## Task details
Read the records below. Copy each line where the string "bits" occurs.

• • • • •

-- ==== Sys2Proof/Machine/Bytes.lean ====
section
/-! DEFINITION. Byte order, the CRCs of R158, R557 and R610, and the hash functions of R173. -/

namespace Sys2Proof.Machine

/-- The low `n` bytes of a number, least significant first. -/
def leBytes : Nat → Nat → List Byte
  | 0, _ => []
  | n + 1, x => BitVec.ofNat 8 x :: leBytes n (x / 256)

/-- The number whose bytes these are, least significant first. -/
def ofLe : List Byte → Nat
  | [] => 0
  | b :: bs => b.toNat + 256 * ofLe bs

/-- A word's bytes, least significant first. -/
def wordBytes (w : Word) : List Byte := leBytes 4 w.toNat

/-- Words as bytes, least significant byte of each first. -/
def wordsBytes (ws : List Word) : List Byte := ws.flatMap wordBytes

/-- Bytes as words, least significant byte first; missing bytes read 0. -/
def bytesWords (n : Nat) (bs : List Byte) : List Word :=
  (List.range n).map fun k => BitVec.ofNat 32 (ofLe ((bs.drop (4 * k)).take 4))

/-- The number at byte offset `o` of `n` bytes, least significant first. -/
def leAt (bs : List Byte) (o n : Nat) : Nat := ofLe ((bs.drop o).take n)

/-- One bit of a reflected CRC-32 with its polynomial bit-reversed. -/
def crc32Bit (poly : Word) (c : Word) : Word :=
  if c.getLsbD 0 then (c >>> 1) ^^^ poly else c >>> 1

/-- One byte of a reflected CRC-32. -/
def crc32Byte (poly : Word) (c : Word) (b : Byte) : Word :=
  let c := c ^^^ b.setWidth 32
  crc32Bit poly (crc32Bit poly (crc32Bit poly (crc32Bit poly
    (crc32Bit poly (crc32Bit poly (crc32Bit poly (crc32Bit poly c)))))))

/-- CRC-32 of R158: reflected polynomial 0x04C1_1DB7, initial value and final exclusive-or all ones. -/
def crc32 (bs : List Byte) : Word := ~~~ bs.foldl (crc32Byte 0xEDB88320) 0xFFFFFFFF

/-- The bits of a word in reverse order. -/
def revWord (w : Word) : Word :=
  (List.range 32).foldl (fun r k => if w.getLsbD k then r ||| (1#32 <<< (31 - k)) else r) 0

/-- The safety CRC of R557: reflected polynomial 0x1EDC_6F41, initial value SEED, final exclusive-or all ones. -/
def scrc (seed : Word) (bs : List Byte) : Word := ~~~ bs.foldl (crc32Byte 0x82F63B78) (revWord seed)

/-- One bit of the CRC-16 of R610. -/
def crc16Bit (c : BitVec 16) : BitVec 16 := if c.getLsbD 15 then (c <<< 1) ^^^ 0x1021 else c <<< 1

/-- One byte of the CRC-16 of R610. -/
def crc16Byte (c : BitVec 16) (b : Byte) : BitVec 16 :=
  let c := c ^^^ (b.setWidth 16 <<< 8)
  crc16Bit (crc16Bit (crc16Bit (crc16Bit (crc16Bit (crc16Bit (crc16Bit (crc16Bit c)))))))

/-- CRC-16 of R610: polynomial 0x1021, not reflected, initial value 0xFFFF, final exclusive-or 0. -/
def crc16 (bs : List Byte) : BitVec 16 := bs.foldl crc16Byte 0xFFFF

/-! ### SHA-256, HMAC and PBKDF2 (the functions R159 and R173 name)

The constants of SHA-256 are computed from what they are: the first 32 bits of the fractional parts of roots of the first
primes. The hash runs on two sequences of words, A and E, of which each round needs the last four. -/

/-- The largest `r` with `r ^ k ≤ n` among the numbers that agree with `r` above bit `bits`. -/
def floorRoot (k n : Nat) : Nat → Nat → Nat
  | 0, r => r
  | bits + 1, r => floorRoot k n bits (if (r + 2 ^ bits) ^ k ≤ n then r + 2 ^ bits else r)

/-- The first 32 bits of the fractional part of the `k`-th root of `p`, for roots below 8. -/
def rootFraction (k p : Nat) : Word := BitVec.ofNat 32 (floorRoot k (p * 2 ^ (32 * k)) 35 0)

/-- The 64 primes up to 311: no prime up to 17 divides one of them properly. -/
def primes64 : List Nat :=
  (List.range 312).filter fun n => 1 < n && [2, 3, 5, 7, 11, 13, 17].all fun d => n % d != 0 || n == d

/-- The constant each round adds. -/
def shaRoundKeys : List Word := primes64.map (rootFraction 3)

/-- The two sequences, newest word first. -/
structure Mill where
  as : List Word
  es : List Word
  deriving DecidableEq, Repr

/-- Before the first block both sequences hold the square roots' fractions. -/
def Mill.start : Mill :=
  { as := (primes64.take 4).map (rootFraction 2), es := ((primes64.drop 4).take 4).map (rootFraction 2) }

/-- A word turned right by each of the amounts, the results added without carry. -/
def turns (rs : List Nat) (w : Word) : Word := (rs.map w.rotateRight).foldl (· ^^^ ·) 0

/-- Each bit of `y` where `m` is 1, of `n` where it is 0. -/
def pick (m y n : Word) : Word := n ^^^ (m &&& (n ^^^ y))

/-- Each bit as most of the three words have it. -/
def majority (x y z : Word) : Word := (x &&& y) ||| (z &&& (x ||| y))

/-- One round: the next word of both sequences, from the last four of each and the sum of round key and message word. -/
def Mill.turn (m : Mill) (kw : Word) : Mill :=
  let a (n : Nat) : Word := m.as.getD (n - 1) 0
  let e (n : Nat) : Word := m.es.getD (n - 1) 0
  let t := kw + e 4 + turns [6, 11, 25] (e 1) + pick (e 1) (e 2) (e 3)
  { as := (t + turns [2, 13, 22] (a 1) + majority (a 1) (a 2) (a 3)) :: m.as, es := (a 4 + t) :: m.es }

/-- The message stretched by `n` words beyond those given, newest first. -/
def stretch : Nat → List Word → List Word
  | 0, ws => ws
  | n + 1, ws =>
    let older (k : Nat) : Word := ws.getD (k - 1) 0
    let near := turns [17, 19] (older 2) ^^^ (older 2 >>> 10)
    let far := turns [7, 18] (older 15) ^^^ (older 15 >>> 3)
    stretch n ((near + older 7 + far + older 16) :: ws)

/-- One block of 16 words: 64 rounds, then each of the last four words of both sequences is added to the one it replaces. -/
def Mill.block (m : Mill) (ws : List Word) : Mill :=
  let sums := List.zipWith (· + ·) shaRoundKeys (stretch 48 ws.reverse).reverse
  let last := sums.foldl Mill.turn m
  { as := List.zipWith (· + ·) m.as (last.as.take 4), es := List.zipWith (· + ·) m.es (last.es.take 4) }

/-- A word's bytes, most significant first. -/
def beBytes (w : Word) : List Byte := (wordBytes w).reverse

/-- The 16 words of a block of bytes, most significant byte first. -/
def beWords (bs : List Byte) : List Word :=
  (List.range 16).map fun k => BitVec.ofNat 32 (ofLe ((bs.drop (4 * k)).take 4).reverse)

/-- `n` blocks of 64 bytes in order. -/
def Mill.blocks (m : Mill) (n : Nat) (bs : List Byte) : Mill :=
  (List.range n).foldl (fun m k => m.block (beWords ((bs.drop (64 * k)).take 64))) m

/-- A message, then a 1 bit and zeros that leave 8 bytes of a whole block, then the count of its bits. -/
def shaPadded (bs : List Byte) : List Byte :=
  bs ++ 0x80 :: List.replicate ((64 + 55 - bs.length % 64) % 64) 0 ++ (leBytes 8 (8 * bs.length)).reverse

/-- SHA-256. -/
def sha256 (bs : List Byte) : List Byte :=
  let m := Mill.start.blocks ((bs.length + 72) / 64) (shaPadded bs)
  (List.range 8).flatMap fun k => beBytes (if k < 4 then m.as.getD k 0 else m.es.getD (k - 4) 0)

/-- HMAC with SHA-256. -/
def hmacSha256 (key msg : List Byte) : List Byte :=
  let k := if 64 < key.length then sha256 key else key
  let k := k ++ List.replicate (64 - k.length) 0
  sha256 (k.map (· ^^^ 0x5C) ++ sha256 (k.map (· ^^^ 0x36) ++ msg))

def xorBytes (a b : List Byte) : List Byte := List.zipWith (· ^^^ ·) a b

/-- The first block of PBKDF2 with HMAC-SHA-256 (32 bytes). -/
def pbkdf2Loop (pw : List Byte) : Nat → List Byte → List Byte → List Byte
  | 0, _, acc => acc
  | n + 1, u, acc => let u := hmacSha256 pw u; pbkdf2Loop pw n u (xorBytes acc u)

def pbkdf2 (pw salt : List Byte) (count : Nat) : List Byte :=
  let u := hmacSha256 pw (salt ++ [0, 0, 0, 1])
  pbkdf2Loop pw (count - 1) u u

end Sys2Proof.Machine
end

• • • • •

## Written response
/-- The bits of a word in reverse order. -/
The constants of SHA-256 are computed from what they are: the first 32 bits of the fractional parts of roots of the first
/-- The largest `r` with `r ^ k ≤ n` among the numbers that agree with `r` above bit `bits`. -/
  | bits + 1, r => floorRoot k n bits (if (r + 2 ^ bits) ^ k ≤ n then r + 2 ^ bits else r)
/-- The first 32 bits of the fractional part of the `k`-th root of `p`, for roots below 8. -/
/-- A message, then a 1 bit and zeros that leave 8 bytes of a whole block, then the count of its bits. -/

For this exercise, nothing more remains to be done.